English clergyman and royalist supporter

John Aucher D.D., (1619-1700) was an English clergyman and royalist supporter during the Commonwealth of Britain.

==Biography==
Aucher was the son of Sir Anthony Aucher, knight, of Hautsbourne in Kent. He was nominated to a Canterbury scholarship in Corpus Christi College, Cambridge, by Archbishop Laud in 1634, but after taking the degree of B.A. he removed to Peterhouse for a fellowship, where he commenced M.A. in 1641. He was ejected from his fellowship on account of his loyalty, and during the Commonwealth he wrote two treatises against the dominant party, one of which, however, was not printed till long afterwards. At the Restoration he was created D.D. by royal mandate, and further rewarded with a prebend in the church of Canterbury (1660). He also held the rectory of Allhallows in Lombard Street, London, for many years (1662–85).
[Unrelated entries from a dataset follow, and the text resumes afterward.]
-- ==== Sys2Proof/Laws/FollowsLoad.lean ====
section
/-!
SUPPORT. What `Follows` says, kept by the operations of configuration, scrubbing, SerDes and the checks of an access.
-/

namespace Sys2Proof.Machine

/-! Machine/FrameCheck.lean -/

theorem State.retap_follows {z : State} (s : State) (f : Nat) (hz : Follows z s) : Follows z (State.retap s f) :=
  hz.trans ⟨rfl, Nat.le_refl _, fun c => { c with taps := SMap.wf_foldl _ _ (fun _ _ hm => SMap.wf_set hm) (SMap.wf_filter _ c.taps) }⟩

theorem State.loadSettings_follows {z : State} (s : State) (f : Nat) (hz : Follows z s) : Follows z (State.loadSettings s f) := by
  unfold State.loadSettings
  try dsimp only
  repeat' first
    | intro _ | with_reducible assumption | with_reducible apply State.setReg_follows | with_reducible apply State.retap_follows
    | with_reducible apply Follows.foldl | split

theorem State.reload_follows {z : State} (s : State) (f : Nat) (hz : Follows z s) : Follows z (State.reload s f) := by
  unfold State.reload
  repeat' with_reducible (first | assumption | apply State.settle_follows | apply State.loadSettings_follows | apply Follows.ite)

/-! Machine/Load.lean -/

theorem State.setEng_follows {z : State} (s : State) (k : Nat) (hz : Follows z s) : Follows z (State.setEng s k) := by
  unfold State.setEng; repeat' with_reducible (first | assumption | apply State.setFld_follows)

theorem State.withEng_follows {z : State} (s : State) (e : Engine) (hz : Follows z s) : Follows z (State.withEng s e) := by
  unfold State.withEng
  repeat' first | with_reducible assumption | fail_if_no_progress with_reducible apply Follows.same

theorem State.cfgEvent_follows {z : State} (s : State) (k : Nat) (hz : Follows z s) : Follows z (State.cfgEvent s k) := by
  unfold State.cfgEvent; repeat' with_reducible (first | assumption | apply State.pulse_follows)

theorem State.stopFabric_follows {z : State} (s : State) (hz : Follows z s) : Follows z s.stopFabric := by
  unfold State.stopFabric
  dsimp only
  have h1 : Follows z (match s.pick.pending with | some set => s.switchTo set | none => s) := by
    split
    · exact State.switchTo_follows _ _ hz
    · exact hz
  exact h1.trans ⟨rfl, Nat.le_refl _, fun c => { c with
    bolts := rfl, cells := rfl, joins := rfl, cfgMem := rfl, taps := rfl, portIn := rfl, portSample := rfl, creels := rfl, arrays := rfl,
    twills := rfl, bridges := rfl, fbps := rfl, regs := SMap.wf_filter _ c.regs,
    pins := SMap.wf_foldl _ _ (fun _ _ hm => SMap.wf_set hm) (SMap.wf_nil _) }⟩

theorem State.beginLoad_follows {z : State} (s : State) (m src : Nat) (reweave : Bool) (hz : Follows z s) :
    Follows z (State.beginLoad s m src reweave) := by
  unfold State.beginLoad
  repeat' with_reducible (first | assumption | apply State.setReg_follows | apply State.withEng_follows)

theorem startFull_follows {z : State} (m src : Nat) (s : State) (hz : Follows z s) : Follows z (startFull m src s) := by
  unfold startFull
  repeat' first
    | with_reducible assumption | with_reducible apply State.setReg_follows | with_reducible apply State.settle_follows
    | with_reducible apply State.withEng_follows | with_reducible apply State.stopFabric_follows
    | with_reducible apply State.beginLoad_follows

theorem startReweave_follows {z : State} (m src : Nat) (s : State) (hz : Follows z s) : Follows z (startReweave m src s) := by
  unfold startReweave; repeat' with_reducible (first | assumption | apply State.beginLoad_follows)

theorem State.rejectLoad_follows {z : State} (s : State) (code sect off : Nat) (hz : Follows z s) :
    Follows z (State.rejectLoad s code sect off) := by
  unfold State.rejectLoad
  repeat' first
    | intro _ | with_reducible assumption | with_reducible apply State.setReg_follows | with_reducible apply State.count_follows
    | with_reducible apply State.logEntry_follows | with_reducible apply State.deliver_follows
    | with_reducible apply State.setEng_follows | with_reducible apply State.withEng_follows
    | with_reducible apply State.cfgEvent_follows | with_reducible apply Follows.ite | with_reducible apply Follows.foldl
    | fail_if_no_progress with_reducible apply Follows.same

theorem State.abortLoad_follows {z : State} (s : State) (hz : Follows z s) : Follows z (State.abortLoad s) := by
  unfold State.abortLoad; repeat' with_reducible (first | assumption | apply State.rejectLoad_follows)

theorem clearingDone_follows {z : State} (s : State) (hz : Follows z s) : Follows z (clearingDone s) := by
  unfold clearingDone
  repeat' first
    | with_reducible assumption | with_reducible apply Follows.cfgMem (fun c => SMap.wf_filter _ c.cfgMem)
    | with_reducible apply State.settle_follows | with_reducible apply State.loadSettings_follows
    | with_reducible apply State.setEng_follows | with_reducible apply State.withEng_follows | with_reducible apply Follows.ite
    | with_reducible apply Follows.foldl

theorem State.fifoWord_follows {z : State} (s : State) (v : Word) (hz : Follows z s) : Follows z (State.fifoWord s v) := by
  unfold State.fifoWord
  repeat' with_reducible (first | assumption | apply State.setReg_follows | apply State.withEng_follows | apply Follows.ite)

theorem cfgFifoWrite_follows {z : State} (m : Nat) (v : Word) (s : State) (hz : Follows z s) : Follows z (cfgFifoWrite m v s) := by
  unfold cfgFifoWrite
  repeat' with_reducible (first | assumption | apply State.issue_follows | apply State.fifoWord_follows | apply Follows.ite)

theorem State.fifoEnter_follows {z : State} (s : State) (e : Issued) (hz : Follows z s) : Follows z (State.fifoEnter s e) := by
  unfold State.fifoEnter
  repeat' with_reducible (first | assumption | apply State.deliver_follows | apply State.fifoWord_follows | apply Follows.ite)

theorem State.fifoAdmit_follows {z : State}  (a0 : Nat) (a1 : State) (hz : Follows z a1) : Follows z (State.fifoAdmit a0 a1) := by
  induction a0 generalizing a1 with
  | zero => unfold State.fifoAdmit; exact hz
  | succ k ih =>
    unfold State.fifoAdmit
    try dsimp only
    repeat' first
      | with_reducible assumption | with_reducible apply ih | with_reducible apply State.fifoEnter_follows | split
      | fail_if_no_progress with_reducible apply Follows.same

theorem State.resumeReceiving_follows {z : State} (s : State) (hz : Follows z s) : Follows z (State.resumeReceiving s) := by
  unfold State.resumeReceiving
  repeat' with_reducible (first | assumption | apply State.setEng_follows | apply State.withEng_follows | apply State.fifoAdmit_follows)

theorem State.setFence_follows {z : State} (s : State) (t : Nat) (b : Bool) (hz : Follows z s) : Follows z (State.setFence s t b) := by
  unfold State.setFence; repeat' with_reducible (first | assumption | apply State.setBit_follows)

theorem State.fenceBolt_follows {z : State} (s : State) (b : Nat) (hz : Follows z s) : Follows z (State.fenceBolt s b) := by
  unfold State.fenceBolt
  repeat' first
    | intro _ | with_reducible assumption | with_reducible apply State.setBit_follows | with_reducible apply State.pulse_follows
    | with_reducible apply State.settle_follows | with_reducible apply State.keepLevels_follows
    | with_reducible apply State.resetFbpIdentities_follows | with_reducible apply State.setFence_follows
    | with_reducible apply Follows.ite | with_reducible apply Follows.foldl

theorem State.fenceCheck_follows {z : State} (s : State) (hz : Follows z s) : Follows z (State.fenceCheck s) := by
  unfold State.fenceCheck
  repeat' first
    | with_reducible assumption | with_reducible apply State.withEng_follows | with_reducible apply State.cfgEvent_follows
    | with_reducible apply State.resumeReceiving_follows | with_reducible apply Follows.ite

theorem State.releaseCreel_follows {z : State} (s : State) (n : Nat) (hz : Follows z s) : Follows z (State.releaseCreel s n) := by
  unfold State.releaseCreel
  repeat' first
    | with_reducible assumption | with_reducible apply State.setBit_follows | with_reducible apply State.initCreel_follows
    | with_reducible apply State.keepCreel_follows | with_reducible apply State.loadSettings_follows | with_reducible apply Follows.ite

theorem State.releaseTiles_follows {z : State} (s : State) (b : Nat) (ts : List Nat) (hz : Follows z s) :
    Follows z (State.releaseTiles s b ts) := by
  unfold State.releaseTiles
  repeat' first
    | intro _ | with_reducible assumption | with_reducible apply State.setReg_follows | with_reducible apply State.setFld_follows
    | with_reducible apply State.setBit_follows | with_reducible apply State.pulse_follows
    | with_reducible apply State.abortProducer_follows | with_reducible apply State.setTwill_follows
    | with_reducible apply State.settle_follows | with_reducible apply State.releaseCells_follows
    | with_reducible apply State.clearPinRegs_follows | with_reducible apply State.resumeOpen_follows
    | with_reducible apply State.resyncBridge_follows | with_reducible apply State.leaveHalt_follows
    | with_reducible apply State.loadSettings_follows | with_reducible apply State.withEng_follows
    | with_reducible apply State.setFence_follows | with_reducible apply State.releaseCreel_follows | with_reducible apply Follows.ite
    | with_reducible apply Follows.foldl

theorem State.regionDone_follows {z : State} (s : State) (hz : Follows z s) : Follows z (State.regionDone s) := by
  unfold State.regionDone
  repeat' first
    | with_reducible assumption | with_reducible apply State.setReg_follows | with_reducible apply State.count_follows
    | with_reducible apply State.logEntry_follows | with_reducible apply State.setEng_follows
    | with_reducible apply State.withEng_follows | with_reducible apply State.cfgEvent_follows | with_reducible apply Follows.ite

theorem State.releaseRegion_follows {z : State} (s : State) (b : Nat) (hz : Follows z s) : Follows z (State.releaseRegion s b) := by
  unfold State.releaseRegion
  repeat' with_reducible (first | assumption | apply State.releaseTiles_follows | apply State.regionDone_follows | apply Follows.ite)

theorem State.engineAtBeatUpEnd_follows {z : State} (s : State) (b : Nat) (hz : Follows z s) :
    Follows z (State.engineAtBeatUpEnd s b) := by
  unfold State.engineAtBeatUpEnd
  repeat' first
    | with_reducible assumption | with_reducible apply State.fenceBolt_follows | with_reducible apply State.fenceCheck_follows
    | with_reducible apply State.releaseRegion_follows | with_reducible apply Follows.ite

theorem State.engineAtGrid_follows {z : State} (s : State) (hz : Follows z s) : Follows z (State.engineAtGrid s) := by
  unfold State.engineAtGrid
  repeat' with_reducible (first | assumption | apply State.releaseRegion_follows | apply Follows.foldl)

theorem State.engineFollow_follows {z : State} (s : State) (hz : Follows z s) : Follows z (State.engineFollow s) := by
  unfold State.engineFollow
  repeat' first
    | with_reducible assumption | with_reducible apply State.fenceBolt_follows | with_reducible apply State.fenceCheck_follows
    | with_reducible apply State.releaseRegion_follows | with_reducible apply Follows.ite | with_reducible apply Follows.foldl

theorem State.connectAtRelease_follows {z : State} (s : State) (p : Nat) (hz : Follows z s) : Follows z (State.connectAtRelease s p) := by
  unfold State.connectAtRelease; repeat' with_reducible (first | assumption | apply State.setPin_follows)

theorem State.applySettings_follows {z : State} (s : State) (hz : Follows z s) : Follows z (State.applySettings s) := by
  unfold State.applySettings
  repeat' first
    | intro _ | with_reducible assumption | with_reducible apply State.setReg_follows | with_reducible apply State.logEntry_follows
    | with_reducible apply State.switchTo_follows | with_reducible apply Follows.ite | with_reducible apply Follows.foldl

theorem State.releaseBolt_follows {z : State} (s : State) (b : Nat) (hz : Follows z s) : Follows z (State.releaseBolt s b) := by
  unfold State.releaseBolt
  repeat' first
    | with_reducible assumption | with_reducible apply State.setReg_follows | with_reducible apply State.setFld_follows
    | with_reducible apply State.setBolt_follows | with_reducible apply State.openBolt_follows | with_reducible apply Follows.ite

theorem State.autoBindLock_follows {z : State} (s : State) (hz : Follows z s) : Follows z (State.autoBindLock s) := by
  unfold State.autoBindLock
  repeat' with_reducible (first | assumption | apply State.logEntry_follows | apply State.lockBindingsOp_follows | apply Follows.ite)

/-- Entries replaced one for one, or removed. -/
theorem SMap.wf_filterMap {α : Type} [DecidableEq α] {d : Nat → α} {m : SMap α} (f : Nat × α → Option (Nat × α))
    (hf : ∀ e e', e.2 ≠ d e.1 → f e = some e' → e'.1 = e.1 ∧ e'.2 ≠ d e'.1) (h : SMap.wf d m = true) :
    SMap.wf d (m.filterMap f) = true := by
  have above : ∀ (b : Nat) (m : SMap α), SMap.above b m → SMap.wf d m = true → SMap.above b (m.filterMap f) := by
    intro b m hb hm e he
    obtain ⟨x, hx, hxe⟩ := List.mem_filterMap.mp he
    have hd : x.2 ≠ d x.1 := by
      have := (Bool.and_eq_true_iff.mp hm).2
      have := (List.all_eq_true.mp this) x hx
      simpa using this
    rw [(hf x e hd hxe).1]
    exact hb x hx
  induction m with
  | nil => rfl
  | cons e m ih =>
    obtain ⟨j, w⟩ := e
    have hc := (SMap.wf_cons d j w m).mp h
    rw [List.filterMap_cons]
    cases he : f (j, w) with
    | none => exact ih hc.2.2
    | some e' =>
      obtain ⟨j', w'⟩ := e'
      have := hf _ _ hc.2.1 he
      simp only at this
      refine (SMap.wf_cons d j' w' _).mpr ⟨?_, this.2, ih hc.2.2⟩
      rw [this.1]
      exact above _ _ hc.1 hc.2.2

theorem State.takeOwners_follows {z : State} (s : State) (hz : Follows z s) : Follows z s.takeOwners := by
  unfold State.takeOwners
  dsimp only
  refine Follows.foldl _ _ (Follows.foldl _ _ ?_ (fun t x ht => State.setFld_follows _ _ _ _ _ ht)) (fun t x ht => State.setFld_follows _ _ _ _ _ ht)
  refine Follows.regs (fun c => SMap.wf_filterMap _ ?_ c.regs) hz
  rintro ⟨j, w⟩ ⟨j', w'⟩ hd hf
  split_ifs at hf with h1 h2
  · cases hf
    exact ⟨rfl, h2⟩
  · cases hf
    exact ⟨rfl, hd⟩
Dr Aucher died at Canterbury on 12 March 1700–1, and was buried in the cathedral.

==Works==
His works are:
1. Arguments and reasons to prove the inconvenience & vnlawfulness of taking the new engagement: modestly propounded to all persons concerned. [London: 1650]. 8p. 4to.
2. The arraignment of rebellion, or The irresistibility of sovereign powers vindicated and maintain’d in a reply to a letter. By John Aucher, M.A. ejected fellow of St. Peter’s College in Cambridge. Now D.D. and canon of Christ-Church Cant. London: 1684, 4to; reprinted London, 1718, 8vo.
Cooper also attributes to him the following work, but the title page of the first edition gives the author as Henry Archer and subsequent editions in 1661 as John Archer:
1. 'The Personal Reign of Christ upon Earth,' 1642, 4to.